Since about a month after my divorce I've been standing on Gods promises and waiting in hope for the restoration of my marriage. I keep asking why not today. Just bring him home now. But the answer always seems to be no. Not today. And so four years and four months to the day after my divorce was final I'm still standing.
In the beginning I thought if I did everything right then God would answer my prayer. So I tithed 10%, I served, I worshipped, I read my bible, I prayed, and I forgave my husband. I lost weight, I cleaned the house, I did everything right that I could. But still nothing. So after a while of doing all the right things I got mad at God. I got mad at friends and I turned away from them all. I stopped tithing, stopped serving, stopped worshipping, reading and praying. I just thought it really didn't matter at all. I decided that I could be content without any of it. But after a while I realized I had lost my joy. I had lost the peace which came from abiding in Him. I began to realize that sometimes the journey isn't about the end result as much as it is about the path you take to get there. Ultimately the result is what brings God the most glory but there are so many more opportunities for obedience in the middle of the journey. That is the part that we need to grow into the people that God has called us to be. To sharpen and strengthen our character.

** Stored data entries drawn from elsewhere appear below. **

/-- L0P_EXIT. -/
def execL0pExit (s : State) : Host.Outcome State Fault Refusal :=
  .next (if s.rf R.pciStatus F.pciStatus_LPM = 1 then s.toL0 else s)

/-- L1_ENTRY: where ASPM L1 is enabled (Link Control) and L1_IDLE asks for it; sub: on to L1.1 or L1.2, where L1 PM Substates
Control 1 enables one under ASPM. -/
def execL1Entry (sub : Bool) (s : State) : Host.Outcome State Fault Refusal :=
  if bitOf (s.cfgRaw 0 0x60 0) 1 ∧ s.rf R.pciLpm F.pciLpm_L1_IDLE ≠ 0 ∧ s.hostUp ∧ s.linkIdle then
    .next (s.rset R.pciStatus F.pciStatus_LPM (if sub ∧ bitsOf (s.cfgRaw 0 0x288 0) 2 2 ≠ 0 then 3 else 2))
  else .next s

/-- L1_EXIT. -/
def execL1Exit (s : State) : Host.Outcome State Fault Refusal :=
  .next (if 2 ≤ s.rf R.pciStatus F.pciStatus_LPM then s.toL0 else s)

/-- PCIE_RECEIVER_ERROR: 0 Receiver Error, 1 Bad TLP, 2 Bad DLLP, 3 Replay Timer Timeout, 4 REPLAY_NUM Rollover. -/
def execPcieReceiverError (kind : Nat) (s : State) : Host.Outcome State Fault Refusal :=
  .next ((s.aer aerCor ([0, 6, 7, 12, 8].getD kind 0)).errBare clsCorrected 0x0A 0 0)

/-- PCI_CTL.CLR. -/
def State.pciClr (s : State) : State := (s.rput R.pciCnt 0).rput R.pciCnt2 0

def execPciClr (s : State) : Host.Outcome State Fault Refusal := .next s.pciClr

end Sys2Proof.Machine
end

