-- ==== Sys2Proof/Certificates/Slice0/Obligations.lean ====
section
/-! DEFINITION. What the provers show of this hub: one Prop per statement of OBLIGATIONS.json. -/

open Sys2Proof Sys2Proof.Machine Sys2Proof.Safety

/-- O1: For every state whose queue is a command and a rest, step answers what exec answers for that command on the
state whose queue is the rest; put a command at the front of any state's queue, and step answers exec of it on that
state. (01_hub_overview, 95_what_each_step_holds) -/
def Obligations.StepRunsTheFrontCommand : Prop :=
  ∀ (s : State) (c : Instr),
    (∀ rest, s.pending = c :: rest → step s = exec c { s with pending := rest }) ∧
    step (s.withCommand c) = exec c s

/-- O2: DESIGN CHOICE of the model (log entries 2 and 166): on an empty queue step answers a next state whose queue is
empty and whose holds are what they were. Where the time base runs and the TCLK count is below PERIOD, the counts of
the sailing and in all rise by one; otherwise the time base stays. Where no packet is in the fabric or has arrived, no
register write waits for a domain, no slip is UP and no request of the host waits, nothing else changes; else the
routers run the cycle's 20 FCLK cycles, the slips send their flits and the waiting requests try again: the state is
the model's idle of it. (R23, R24, 02_sailings_and_timetable) -/
def Obligations.EmptyQueueIsOneTclkCycle : Prop :=
  ∀ s : State, s.pending = [] →
    let runs := s.rf R.sailStatus F.sailStatus_TB_RUN = 1 ∧ s.time.tclk < s.rf R.sailPeriod F.sailPeriod_PERIOD
    let next := { s.time with tclk := s.time.tclk + 1, total := s.time.total + 1 }
    ∃ t, step s = .next t ∧ t.pending = [] ∧ t.holds = s.holds ∧ (runs → t.time = next) ∧ (¬ runs → t.time = s.time) ∧
      t = s.idle ∧ (s.fab.net.live = [] → s.fab.air = [] → (∀ x ∈ s.fab.regBusy, x.2 = true) → (∀ v, v < 8 → s.slState v ≠ 2) →
        s.pci.stalled = [] → (runs → t = { s with time := next }) ∧ (¬ runs → t = s))

/-- O3: For every command and every state exec answers a next state, never a fault and never a refusal, and the queue
of that state is the queue it was given. Where a command's own condition does not hold and the spec names no other
effect, that nothing changes is the model's choice (log entry 5). (00_scope, 95_what_each_step_holds) -/
def Obligations.EveryCommandCompletesAndLeavesTheQueueAlone : Prop :=
  ∀ (c : Instr) (s : State), ∃ t, exec c s = .next t ∧ t.pending = s.pending

/-- O4: For every state in canonical form (numbers strictly rising, no listed byte 0 in memory or in a hold), if step
answers a next state, that state is in canonical form. (07_address_map, 03_tensor_engines) -/
def Obligations.EveryStepKeepsTheCanonicalForm : Prop :=
  ∀ s t : State, Canon s → step s = .next t → Canon t

/-- O5: State.reset is in the canonical form that every step keeps; its queue, its memory, its holds, its waiting
register writes and its outputs are empty, and no register is listed, so that each reads its reset value; the time
base does not run and no FATAL is in force. What an unlisted byte of memory or of a hold reads (0) is the model's
choice (log entries 3 and 4). (18_bring_up, 07_address_map) -/
def Obligations.ResetIsCanonicalWithNothingWaiting : Prop :=
  Canon State.reset ∧ State.reset.pending = [] ∧ State.reset.mem = [] ∧ State.reset.holds = [] ∧ State.reset.shadow = [] ∧
    State.reset.regs = [] ∧ State.reset.out = [] ∧ State.reset.err.fatal = false ∧ State.reset.rf R.sailStatus F.sailStatus_TB_RUN = 0

/-- O6: For every command that is not the boundary, a step of COMMIT or INTAKE, RUN_START, QUIET_START, TRAIN,
FORD_OVERRUN (whose leaf may make a boundary late), a hub reset or the loss of the keep-alive supplies, the TCLK
counts, the last step taken and the count of late boundaries are after it what they were before. (R23, R27, R29, R32,
02_sailings_and_timetable) -/
def Obligations.OnlyTheSailingsOwnStepsMoveTheTimeBase : Prop :=
  ∀ (c : Instr) (s t : State), ¬ movesTime c → exec c s = .next t → t.time = s.time

/-- O7: For every command but MOV_COMPLETE, MMA_COMPLETE, VEC ST, the CVT and RED forms, LEG_WATCHDOG, INTAKE_I2,
HUB_RST_N and KA_SUPPLY_LOSS, in every state, the bytes of every physical TE's hold are after it what they were
before. (R82, R131, R565, 03_tensor_engines, 04_leg_programs) -/
def Obligations.HoldsChangeOnlyByTheirOwnOperations : Prop :=
  ∀ (c : Instr) (s t : State), ¬ writesHold c → exec c s = .next t → t.holds = s.holds
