-- ==== Sys2Proof/Laws/State.lean ====
section
/-! SUPPORT. One lemma per field per named update: what each update of State leaves alone. Each is true by rfl. -/

namespace Sys2Proof.Machine

/-! State.rset -/

@[simp] theorem State.rset_pending (s : State) (key : Nat) (f : Fld) (x : Nat) : (s.rset key f x).pending = s.pending := (rfl)
@[simp] theorem State.rset_fresh (s : State) (key : Nat) (f : Fld) (x : Nat) : (s.rset key f x).fresh = s.fresh := (rfl)
@[simp] theorem State.rset_out (s : State) (key : Nat) (f : Fld) (x : Nat) : (s.rset key f x).out = s.out := (rfl)
@[simp] theorem State.rset_time (s : State) (key : Nat) (f : Fld) (x : Nat) : (s.rset key f x).time = s.time := (rfl)
@[simp] theorem State.rset_intake (s : State) (key : Nat) (f : Fld) (x : Nat) : (s.rset key f x).intake = s.intake := (rfl)
@[simp] theorem State.rset_man (s : State) (key : Nat) (f : Fld) (x : Nat) : (s.rset key f x).man = s.man := (rfl)
@[simp] theorem State.rset_parts (s : State) (key : Nat) (f : Fld) (x : Nat) : (s.rset key f x).parts = s.parts := (rfl)
@[simp] theorem State.rset_te (s : State) (key : Nat) (f : Fld) (x : Nat) : (s.rset key f x).te = s.te := (rfl)
@[simp] theorem State.rset_phys (s : State) (key : Nat) (f : Fld) (x : Nat) : (s.rset key f x).phys = s.phys := (rfl)
@[simp] theorem State.rset_holds (s : State) (key : Nat) (f : Fld) (x : Nat) : (s.rset key f x).holds = s.holds := (rfl)
@[simp] theorem State.rset_mem (s : State) (key : Nat) (f : Fld) (x : Nat) : (s.rset key f x).mem = s.mem := (rfl)
@[simp] theorem State.rset_lmeta (s : State) (key : Nat) (f : Fld) (x : Nat) : (s.rset key f x).lmeta = s.lmeta := (rfl)
@[simp] theorem State.rset_progs (s : State) (key : Nat) (f : Fld) (x : Nat) : (s.rset key f x).progs = s.progs := (rfl)
@[simp] theorem State.rset_loads (s : State) (key : Nat) (f : Fld) (x : Nat) : (s.rset key f x).loads = s.loads := (rfl)
@[simp] theorem State.rset_ended (s : State) (key : Nat) (f : Fld) (x : Nat) : (s.rset key f x).ended = s.ended := (rfl)
@[simp] theorem State.rset_endedPrev (s : State) (key : Nat) (f : Fld) (x : Nat) : (s.rset key f x).endedPrev = s.endedPrev := (rfl)
@[simp] theorem State.rset_bars (s : State) (key : Nat) (f : Fld) (x : Nat) : (s.rset key f x).bars = s.bars := (rfl)
@[simp] theorem State.rset_copies (s : State) (key : Nat) (f : Fld) (x : Nat) : (s.rset key f x).copies = s.copies := (rfl)
@[simp] theorem State.rset_deferred (s : State) (key : Nat) (f : Fld) (x : Nat) : (s.rset key f x).deferred = s.deferred := (rfl)
@[simp] theorem State.rset_rings (s : State) (key : Nat) (f : Fld) (x : Nat) : (s.rset key f x).rings = s.rings := (rfl)
@[simp] theorem State.rset_dtu (s : State) (key : Nat) (f : Fld) (x : Nat) : (s.rset key f x).dtu = s.dtu := (rfl)
@[simp] theorem State.rset_err (s : State) (key : Nat) (f : Fld) (x : Nat) : (s.rset key f x).err = s.err := (rfl)
@[simp] theorem State.rset_coh (s : State) (key : Nat) (f : Fld) (x : Nat) : (s.rset key f x).coh = s.coh := (rfl)
@[simp] theorem State.rset_heap (s : State) (key : Nat) (f : Fld) (x : Nat) : (s.rset key f x).heap = s.heap := (rfl)
@[simp] theorem State.rset_fab (s : State) (key : Nat) (f : Fld) (x : Nat) : (s.rset key f x).fab = s.fab := (rfl)
@[simp] theorem State.rset_slips (s : State) (key : Nat) (f : Fld) (x : Nat) : (s.rset key f x).slips = s.slips := (rfl)
@[simp] theorem State.rset_lrs (s : State) (key : Nat) (f : Fld) (x : Nat) : (s.rset key f x).lrs = s.lrs := (rfl)
@[simp] theorem State.rset_pci (s : State) (key : Nat) (f : Fld) (x : Nat) : (s.rset key f x).pci = s.pci := (rfl)
@[simp] theorem State.rset_pins (s : State) (key : Nat) (f : Fld) (x : Nat) : (s.rset key f x).pins = s.pins := (rfl)
@[simp] theorem State.rset_flash (s : State) (key : Nat) (f : Fld) (x : Nat) : (s.rset key f x).flash = s.flash := (rfl)
@[simp] theorem State.rset_brg (s : State) (key : Nat) (f : Fld) (x : Nat) : (s.rset key f x).brg = s.brg := (rfl)
@[simp] theorem State.rset_pwr (s : State) (key : Nat) (f : Fld) (x : Nat) : (s.rset key f x).pwr = s.pwr := (rfl)
@[simp] theorem State.rset_twin (s : State) (key : Nat) (f : Fld) (x : Nat) : (s.rset key f x).twin = s.twin := (rfl)
@[simp] theorem State.rset_sec (s : State) (key : Nat) (f : Fld) (x : Nat) : (s.rset key f x).sec = s.sec := (rfl)
@[simp] theorem State.rset_fuses (s : State) (key : Nat) (f : Fld) (x : Nat) : (s.rset key f x).fuses = s.fuses := (rfl)
@[simp] theorem State.rset_tap (s : State) (key : Nat) (f : Fld) (x : Nat) : (s.rset key f x).tap = s.tap := (rfl)

/-! State.rput -/

@[simp] theorem State.rput_pending (s : State) (key v : Nat) : (s.rput key v).pending = s.pending := (rfl)
@[simp] theorem State.rput_fresh (s : State) (key v : Nat) : (s.rput key v).fresh = s.fresh := (rfl)
@[simp] theorem State.rput_out (s : State) (key v : Nat) : (s.rput key v).out = s.out := (rfl)
@[simp] theorem State.rput_time (s : State) (key v : Nat) : (s.rput key v).time = s.time := (rfl)
@[simp] theorem State.rput_intake (s : State) (key v : Nat) : (s.rput key v).intake = s.intake := (rfl)
@[simp] theorem State.rput_man (s : State) (key v : Nat) : (s.rput key v).man = s.man := (rfl)
@[simp] theorem State.rput_parts (s : State) (key v : Nat) : (s.rput key v).parts = s.parts := (rfl)
@[simp] theorem State.rput_te (s : State) (key v : Nat) : (s.rput key v).te = s.te := (rfl)
@[simp] theorem State.rput_phys (s : State) (key v : Nat) : (s.rput key v).phys = s.phys := (rfl)
@[simp] theorem State.rput_holds (s : State) (key v : Nat) : (s.rput key v).holds = s.holds := (rfl)
@[simp] theorem State.rput_mem (s : State) (key v : Nat) : (s.rput key v).mem = s.mem := (rfl)
@[simp] theorem State.rput_lmeta (s : State) (key v : Nat) : (s.rput key v).lmeta = s.lmeta := (rfl)
@[simp] theorem State.rput_progs (s : State) (key v : Nat) : (s.rput key v).progs = s.progs := (rfl)
@[simp] theorem State.rput_loads (s : State) (key v : Nat) : (s.rput key v).loads = s.loads := (rfl)
@[simp] theorem State.rput_ended (s : State) (key v : Nat) : (s.rput key v).ended = s.ended := (rfl)
@[simp] theorem State.rput_endedPrev (s : State) (key v : Nat) : (s.rput key v).endedPrev = s.endedPrev := (rfl)
@[simp] theorem State.rput_bars (s : State) (key v : Nat) : (s.rput key v).bars = s.bars := (rfl)
@[simp] theorem State.rput_copies (s : State) (key v : Nat) : (s.rput key v).copies = s.copies := (rfl)
@[simp] theorem State.rput_deferred (s : State) (key v : Nat) : (s.rput key v).deferred = s.deferred := (rfl)
@[simp] theorem State.rput_rings (s : State) (key v : Nat) : (s.rput key v).rings = s.rings := (rfl)
@[simp] theorem State.rput_dtu (s : State) (key v : Nat) : (s.rput key v).dtu = s.dtu := (rfl)
@[simp] theorem State.rput_err (s : State) (key v : Nat) : (s.rput key v).err = s.err := (rfl)
@[simp] theorem State.rput_coh (s : State) (key v : Nat) : (s.rput key v).coh = s.coh := (rfl)
@[simp] theorem State.rput_heap (s : State) (key v : Nat) : (s.rput key v).heap = s.heap := (rfl)
@[simp] theorem State.rput_fab (s : State) (key v : Nat) : (s.rput key v).fab = s.fab := (rfl)
@[simp] theorem State.rput_slips (s : State) (key v : Nat) : (s.rput key v).slips = s.slips := (rfl)
@[simp] theorem State.rput_lrs (s : State) (key v : Nat) : (s.rput key v).lrs = s.lrs := (rfl)
@[simp] theorem State.rput_pci (s : State) (key v : Nat) : (s.rput key v).pci = s.pci := (rfl)
@[simp] theorem State.rput_pins (s : State) (key v : Nat) : (s.rput key v).pins = s.pins := (rfl)
@[simp] theorem State.rput_flash (s : State) (key v : Nat) : (s.rput key v).flash = s.flash := (rfl)
@[simp] theorem State.rput_brg (s : State) (key v : Nat) : (s.rput key v).brg = s.brg := (rfl)
@[simp] theorem State.rput_pwr (s : State) (key v : Nat) : (s.rput key v).pwr = s.pwr := (rfl)
@[simp] theorem State.rput_twin (s : State) (key v : Nat) : (s.rput key v).twin = s.twin := (rfl)
@[simp] theorem State.rput_sec (s : State) (key v : Nat) : (s.rput key v).sec = s.sec := (rfl)
@[simp] theorem State.rput_fuses (s : State) (key v : Nat) : (s.rput key v).fuses = s.fuses := (rfl)
@[simp] theorem State.rput_tap (s : State) (key v : Nat) : (s.rput key v).tap = s.tap := (rfl)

So I wait with expectation. Knowing that God has called me to stand for the healing of my marriage. He has given me the grace and the peace with which to stand. It is not of my choosing but I fully believe it is His choice for me. I pray for my husband (yes I still call him my husband for we made a covenant before God and I have not and will not break that vow until one of us departs in death.) I pray for the love we had that it would be rekindled yet even more than it ever was before. That our hearts would become one in The Lord and that He will be glorified because of it. I cannot express how fully I believe that this will come to pass. It's just a knowing deep inside that I cannot change and it gives me such great peace that I know it is from The Lord. What has happened to bring us to this point doesn't matter and has been forgiven and forgotten. It only matters because it makes us better in the long run. Timing is at Gods discretion and I have promised to stand for the duration even if it never comes to pass. I disobeyed God once and suffered the consequences of a broken marriage, I don't think I can stand to disobey Him again.